What is required:
Output exactly the lines below, starting with the line that has "def note5 : Vector" and going on through the line that has "AKN-9528, and the", both included, and no other lines.

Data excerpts

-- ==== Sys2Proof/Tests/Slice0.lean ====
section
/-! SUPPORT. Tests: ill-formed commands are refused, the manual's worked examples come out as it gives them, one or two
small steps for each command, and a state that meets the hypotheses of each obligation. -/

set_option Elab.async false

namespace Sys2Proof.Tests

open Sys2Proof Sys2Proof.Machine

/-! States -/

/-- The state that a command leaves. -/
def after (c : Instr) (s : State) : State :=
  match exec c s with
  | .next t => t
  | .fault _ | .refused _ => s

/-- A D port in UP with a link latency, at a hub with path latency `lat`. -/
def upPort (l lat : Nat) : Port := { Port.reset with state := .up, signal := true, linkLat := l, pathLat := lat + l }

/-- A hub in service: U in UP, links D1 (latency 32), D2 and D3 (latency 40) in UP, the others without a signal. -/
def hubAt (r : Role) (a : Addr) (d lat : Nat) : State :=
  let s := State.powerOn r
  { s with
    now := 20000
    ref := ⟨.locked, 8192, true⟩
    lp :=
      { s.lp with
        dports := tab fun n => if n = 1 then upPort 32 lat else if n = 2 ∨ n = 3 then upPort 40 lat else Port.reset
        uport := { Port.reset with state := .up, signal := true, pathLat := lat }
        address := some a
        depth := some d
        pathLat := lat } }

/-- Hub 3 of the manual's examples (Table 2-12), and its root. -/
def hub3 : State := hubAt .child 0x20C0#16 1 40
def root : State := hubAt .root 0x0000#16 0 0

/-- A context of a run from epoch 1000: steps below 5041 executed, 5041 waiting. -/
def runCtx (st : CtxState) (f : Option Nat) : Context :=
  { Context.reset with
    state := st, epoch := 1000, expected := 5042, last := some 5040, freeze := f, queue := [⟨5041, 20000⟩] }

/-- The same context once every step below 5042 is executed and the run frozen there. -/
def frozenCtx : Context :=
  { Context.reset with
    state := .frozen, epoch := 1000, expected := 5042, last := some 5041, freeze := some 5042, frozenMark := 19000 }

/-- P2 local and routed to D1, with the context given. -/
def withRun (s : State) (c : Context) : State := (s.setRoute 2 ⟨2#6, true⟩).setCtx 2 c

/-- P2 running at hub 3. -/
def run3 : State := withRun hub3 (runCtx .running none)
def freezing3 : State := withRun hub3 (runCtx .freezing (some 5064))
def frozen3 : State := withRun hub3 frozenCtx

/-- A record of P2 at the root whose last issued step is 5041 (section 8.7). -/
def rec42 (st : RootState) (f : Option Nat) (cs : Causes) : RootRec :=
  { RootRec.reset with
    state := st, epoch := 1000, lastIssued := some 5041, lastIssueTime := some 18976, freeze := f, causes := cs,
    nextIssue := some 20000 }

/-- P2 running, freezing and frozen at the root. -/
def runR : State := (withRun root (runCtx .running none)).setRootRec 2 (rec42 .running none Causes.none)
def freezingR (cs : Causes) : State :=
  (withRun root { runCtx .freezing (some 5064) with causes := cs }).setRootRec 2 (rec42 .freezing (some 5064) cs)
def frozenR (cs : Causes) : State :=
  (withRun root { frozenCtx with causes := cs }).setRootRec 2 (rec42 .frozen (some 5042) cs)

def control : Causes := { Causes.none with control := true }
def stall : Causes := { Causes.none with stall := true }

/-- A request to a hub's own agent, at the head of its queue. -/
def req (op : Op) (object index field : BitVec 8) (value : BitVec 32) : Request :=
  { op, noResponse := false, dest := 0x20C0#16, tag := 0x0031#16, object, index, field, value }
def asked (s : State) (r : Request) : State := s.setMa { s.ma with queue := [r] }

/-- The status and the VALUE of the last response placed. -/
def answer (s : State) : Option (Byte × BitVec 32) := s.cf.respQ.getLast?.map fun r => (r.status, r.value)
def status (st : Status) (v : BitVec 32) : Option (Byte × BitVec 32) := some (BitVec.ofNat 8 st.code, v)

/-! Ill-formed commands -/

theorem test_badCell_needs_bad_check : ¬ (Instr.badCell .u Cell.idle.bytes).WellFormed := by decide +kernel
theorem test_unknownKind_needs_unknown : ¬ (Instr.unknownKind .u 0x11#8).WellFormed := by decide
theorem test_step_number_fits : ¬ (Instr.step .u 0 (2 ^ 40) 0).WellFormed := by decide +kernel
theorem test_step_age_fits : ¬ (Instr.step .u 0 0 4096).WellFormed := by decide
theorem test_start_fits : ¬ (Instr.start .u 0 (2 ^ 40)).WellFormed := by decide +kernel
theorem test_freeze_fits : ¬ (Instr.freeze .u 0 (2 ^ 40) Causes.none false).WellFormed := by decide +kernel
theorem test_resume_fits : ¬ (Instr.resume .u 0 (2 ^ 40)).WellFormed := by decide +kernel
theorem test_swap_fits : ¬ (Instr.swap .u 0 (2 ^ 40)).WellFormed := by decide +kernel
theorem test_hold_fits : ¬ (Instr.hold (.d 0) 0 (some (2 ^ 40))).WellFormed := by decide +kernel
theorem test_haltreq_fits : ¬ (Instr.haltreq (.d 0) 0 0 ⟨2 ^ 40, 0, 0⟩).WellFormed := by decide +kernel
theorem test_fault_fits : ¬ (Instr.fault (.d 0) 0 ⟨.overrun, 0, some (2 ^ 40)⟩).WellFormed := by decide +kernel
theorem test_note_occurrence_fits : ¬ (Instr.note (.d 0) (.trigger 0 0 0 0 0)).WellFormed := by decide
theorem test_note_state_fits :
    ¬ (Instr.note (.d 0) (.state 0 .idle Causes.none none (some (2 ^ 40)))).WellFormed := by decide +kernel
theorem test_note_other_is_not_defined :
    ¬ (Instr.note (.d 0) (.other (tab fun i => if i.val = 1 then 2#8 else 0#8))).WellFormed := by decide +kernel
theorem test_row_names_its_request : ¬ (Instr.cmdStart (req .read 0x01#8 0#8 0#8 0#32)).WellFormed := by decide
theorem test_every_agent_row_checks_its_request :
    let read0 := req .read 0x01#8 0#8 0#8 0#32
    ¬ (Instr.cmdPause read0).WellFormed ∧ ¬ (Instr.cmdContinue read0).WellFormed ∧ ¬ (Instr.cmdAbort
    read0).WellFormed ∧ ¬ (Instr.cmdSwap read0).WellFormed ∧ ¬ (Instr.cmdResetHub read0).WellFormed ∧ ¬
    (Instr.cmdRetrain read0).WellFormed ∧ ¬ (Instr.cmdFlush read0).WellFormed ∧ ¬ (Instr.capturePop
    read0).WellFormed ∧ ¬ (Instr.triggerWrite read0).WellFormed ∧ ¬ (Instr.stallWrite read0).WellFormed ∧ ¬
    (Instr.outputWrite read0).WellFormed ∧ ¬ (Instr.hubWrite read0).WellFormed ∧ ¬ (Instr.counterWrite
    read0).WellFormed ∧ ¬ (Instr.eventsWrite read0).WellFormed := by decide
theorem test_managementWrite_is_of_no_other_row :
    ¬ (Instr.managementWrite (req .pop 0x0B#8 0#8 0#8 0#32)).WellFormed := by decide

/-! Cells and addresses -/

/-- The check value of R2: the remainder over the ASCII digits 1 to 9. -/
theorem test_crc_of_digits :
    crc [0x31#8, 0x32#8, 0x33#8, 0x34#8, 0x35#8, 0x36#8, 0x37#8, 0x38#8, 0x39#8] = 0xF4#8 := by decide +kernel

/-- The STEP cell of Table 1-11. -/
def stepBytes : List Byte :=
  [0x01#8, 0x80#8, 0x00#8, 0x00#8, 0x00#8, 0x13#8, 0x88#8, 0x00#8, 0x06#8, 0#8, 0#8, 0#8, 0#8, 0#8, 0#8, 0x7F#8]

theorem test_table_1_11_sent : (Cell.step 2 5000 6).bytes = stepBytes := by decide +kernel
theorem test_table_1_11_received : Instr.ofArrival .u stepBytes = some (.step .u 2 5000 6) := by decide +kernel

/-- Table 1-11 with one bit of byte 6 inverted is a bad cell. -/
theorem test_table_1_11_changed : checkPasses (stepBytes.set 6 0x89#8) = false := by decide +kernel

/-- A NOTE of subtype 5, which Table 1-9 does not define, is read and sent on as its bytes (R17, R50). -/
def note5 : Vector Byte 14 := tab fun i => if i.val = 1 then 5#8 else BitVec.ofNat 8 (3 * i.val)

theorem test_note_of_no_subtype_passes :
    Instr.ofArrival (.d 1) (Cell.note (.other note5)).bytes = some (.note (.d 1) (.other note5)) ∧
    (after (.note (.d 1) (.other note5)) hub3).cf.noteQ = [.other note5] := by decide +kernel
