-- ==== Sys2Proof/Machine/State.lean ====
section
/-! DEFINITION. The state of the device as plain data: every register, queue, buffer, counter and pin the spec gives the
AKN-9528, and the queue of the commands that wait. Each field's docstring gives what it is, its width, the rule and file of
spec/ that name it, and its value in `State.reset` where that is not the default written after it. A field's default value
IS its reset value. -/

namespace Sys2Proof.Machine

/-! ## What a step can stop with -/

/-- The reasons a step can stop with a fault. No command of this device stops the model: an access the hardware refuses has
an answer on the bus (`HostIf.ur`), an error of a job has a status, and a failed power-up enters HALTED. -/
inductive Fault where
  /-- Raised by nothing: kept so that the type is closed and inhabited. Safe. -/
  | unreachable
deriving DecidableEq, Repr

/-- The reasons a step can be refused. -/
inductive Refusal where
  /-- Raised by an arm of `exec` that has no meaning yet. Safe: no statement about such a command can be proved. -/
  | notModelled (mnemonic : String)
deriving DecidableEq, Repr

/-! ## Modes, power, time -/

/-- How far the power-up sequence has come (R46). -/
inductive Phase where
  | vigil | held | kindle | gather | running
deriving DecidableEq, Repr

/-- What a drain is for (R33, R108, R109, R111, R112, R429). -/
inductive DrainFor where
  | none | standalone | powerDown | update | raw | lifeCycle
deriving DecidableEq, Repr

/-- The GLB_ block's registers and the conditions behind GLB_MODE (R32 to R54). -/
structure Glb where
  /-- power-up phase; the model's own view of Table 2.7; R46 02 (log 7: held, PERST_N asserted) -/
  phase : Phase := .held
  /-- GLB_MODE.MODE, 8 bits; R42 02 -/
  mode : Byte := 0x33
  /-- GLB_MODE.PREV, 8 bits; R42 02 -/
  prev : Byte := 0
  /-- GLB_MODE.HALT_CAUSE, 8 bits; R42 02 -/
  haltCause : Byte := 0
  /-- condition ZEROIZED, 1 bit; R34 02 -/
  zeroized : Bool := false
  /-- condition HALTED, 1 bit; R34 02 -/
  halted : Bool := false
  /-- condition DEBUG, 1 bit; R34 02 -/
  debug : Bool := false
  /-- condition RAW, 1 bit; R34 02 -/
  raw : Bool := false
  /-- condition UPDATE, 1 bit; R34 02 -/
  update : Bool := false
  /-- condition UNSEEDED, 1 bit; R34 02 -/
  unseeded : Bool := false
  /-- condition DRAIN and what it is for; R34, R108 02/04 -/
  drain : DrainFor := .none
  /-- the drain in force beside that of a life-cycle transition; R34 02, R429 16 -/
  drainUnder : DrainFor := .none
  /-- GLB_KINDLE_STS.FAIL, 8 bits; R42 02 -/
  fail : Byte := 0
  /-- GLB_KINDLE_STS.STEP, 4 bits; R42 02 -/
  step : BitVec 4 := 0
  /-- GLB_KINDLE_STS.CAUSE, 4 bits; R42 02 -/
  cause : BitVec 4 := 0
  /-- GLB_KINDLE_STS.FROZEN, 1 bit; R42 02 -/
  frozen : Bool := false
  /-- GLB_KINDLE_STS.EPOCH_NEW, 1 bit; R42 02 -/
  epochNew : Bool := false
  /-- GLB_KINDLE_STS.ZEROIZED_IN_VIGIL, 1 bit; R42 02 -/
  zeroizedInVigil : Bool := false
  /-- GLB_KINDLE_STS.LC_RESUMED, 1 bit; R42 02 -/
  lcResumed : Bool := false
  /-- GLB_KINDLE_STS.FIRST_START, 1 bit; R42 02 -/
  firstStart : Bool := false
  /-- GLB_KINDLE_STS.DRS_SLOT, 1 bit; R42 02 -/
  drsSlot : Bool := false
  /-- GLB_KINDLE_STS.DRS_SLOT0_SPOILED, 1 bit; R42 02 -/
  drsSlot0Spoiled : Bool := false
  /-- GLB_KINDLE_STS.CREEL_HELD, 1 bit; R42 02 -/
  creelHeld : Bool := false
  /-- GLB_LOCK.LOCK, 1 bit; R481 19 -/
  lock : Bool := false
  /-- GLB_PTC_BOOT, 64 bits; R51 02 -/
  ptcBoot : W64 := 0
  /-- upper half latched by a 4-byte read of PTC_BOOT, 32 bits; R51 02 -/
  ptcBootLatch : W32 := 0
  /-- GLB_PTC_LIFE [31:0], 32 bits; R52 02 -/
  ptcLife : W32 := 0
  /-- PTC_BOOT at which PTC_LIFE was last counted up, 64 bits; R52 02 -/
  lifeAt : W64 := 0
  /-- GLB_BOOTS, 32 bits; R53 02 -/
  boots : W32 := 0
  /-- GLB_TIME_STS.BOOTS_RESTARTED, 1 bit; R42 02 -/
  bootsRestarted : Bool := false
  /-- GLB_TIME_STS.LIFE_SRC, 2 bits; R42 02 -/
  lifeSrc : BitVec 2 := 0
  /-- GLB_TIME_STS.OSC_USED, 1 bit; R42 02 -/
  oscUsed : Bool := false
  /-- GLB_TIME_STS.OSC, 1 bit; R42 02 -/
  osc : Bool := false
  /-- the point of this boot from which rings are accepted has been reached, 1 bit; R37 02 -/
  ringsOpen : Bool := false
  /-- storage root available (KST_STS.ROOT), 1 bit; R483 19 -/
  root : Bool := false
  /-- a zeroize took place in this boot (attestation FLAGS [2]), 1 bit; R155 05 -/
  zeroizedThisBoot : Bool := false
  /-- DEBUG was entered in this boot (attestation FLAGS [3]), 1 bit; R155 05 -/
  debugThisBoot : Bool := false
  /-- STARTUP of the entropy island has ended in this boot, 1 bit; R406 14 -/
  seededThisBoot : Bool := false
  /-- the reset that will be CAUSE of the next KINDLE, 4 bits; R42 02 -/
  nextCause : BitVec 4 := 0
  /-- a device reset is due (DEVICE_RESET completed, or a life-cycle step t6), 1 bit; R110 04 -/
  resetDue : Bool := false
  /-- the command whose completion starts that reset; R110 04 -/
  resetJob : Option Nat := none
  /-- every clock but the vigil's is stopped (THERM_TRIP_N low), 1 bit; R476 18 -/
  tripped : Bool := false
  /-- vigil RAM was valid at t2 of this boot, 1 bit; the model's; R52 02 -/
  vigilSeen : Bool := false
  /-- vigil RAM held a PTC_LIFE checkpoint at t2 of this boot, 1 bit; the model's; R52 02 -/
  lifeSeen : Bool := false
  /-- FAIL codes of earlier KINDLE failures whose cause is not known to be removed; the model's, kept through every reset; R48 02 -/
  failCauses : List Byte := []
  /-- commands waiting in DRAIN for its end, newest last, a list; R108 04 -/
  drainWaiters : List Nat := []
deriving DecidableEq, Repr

Task solution:
def note5 : Vector Byte 14 := tab fun i => if i.val = 1 then 5#8 else BitVec.ofNat 8 (3 * i.val)

theorem test_note_of_no_subtype_passes :
    Instr.ofArrival (.d 1) (Cell.note (.other note5)).bytes = some (.note (.d 1) (.other note5)) ∧
    (after (.note (.d 1) (.other note5)) hub3).cf.noteQ = [.other note5] := by decide +kernel
-- ==== Sys2Proof/Machine/State.lean ====
section
/-! DEFINITION. The state of the device as plain data: every register, queue, buffer, counter and pin the spec gives the
AKN-9528, and the queue of the commands that wait. Each field's docstring gives what it is, its width, the rule and file of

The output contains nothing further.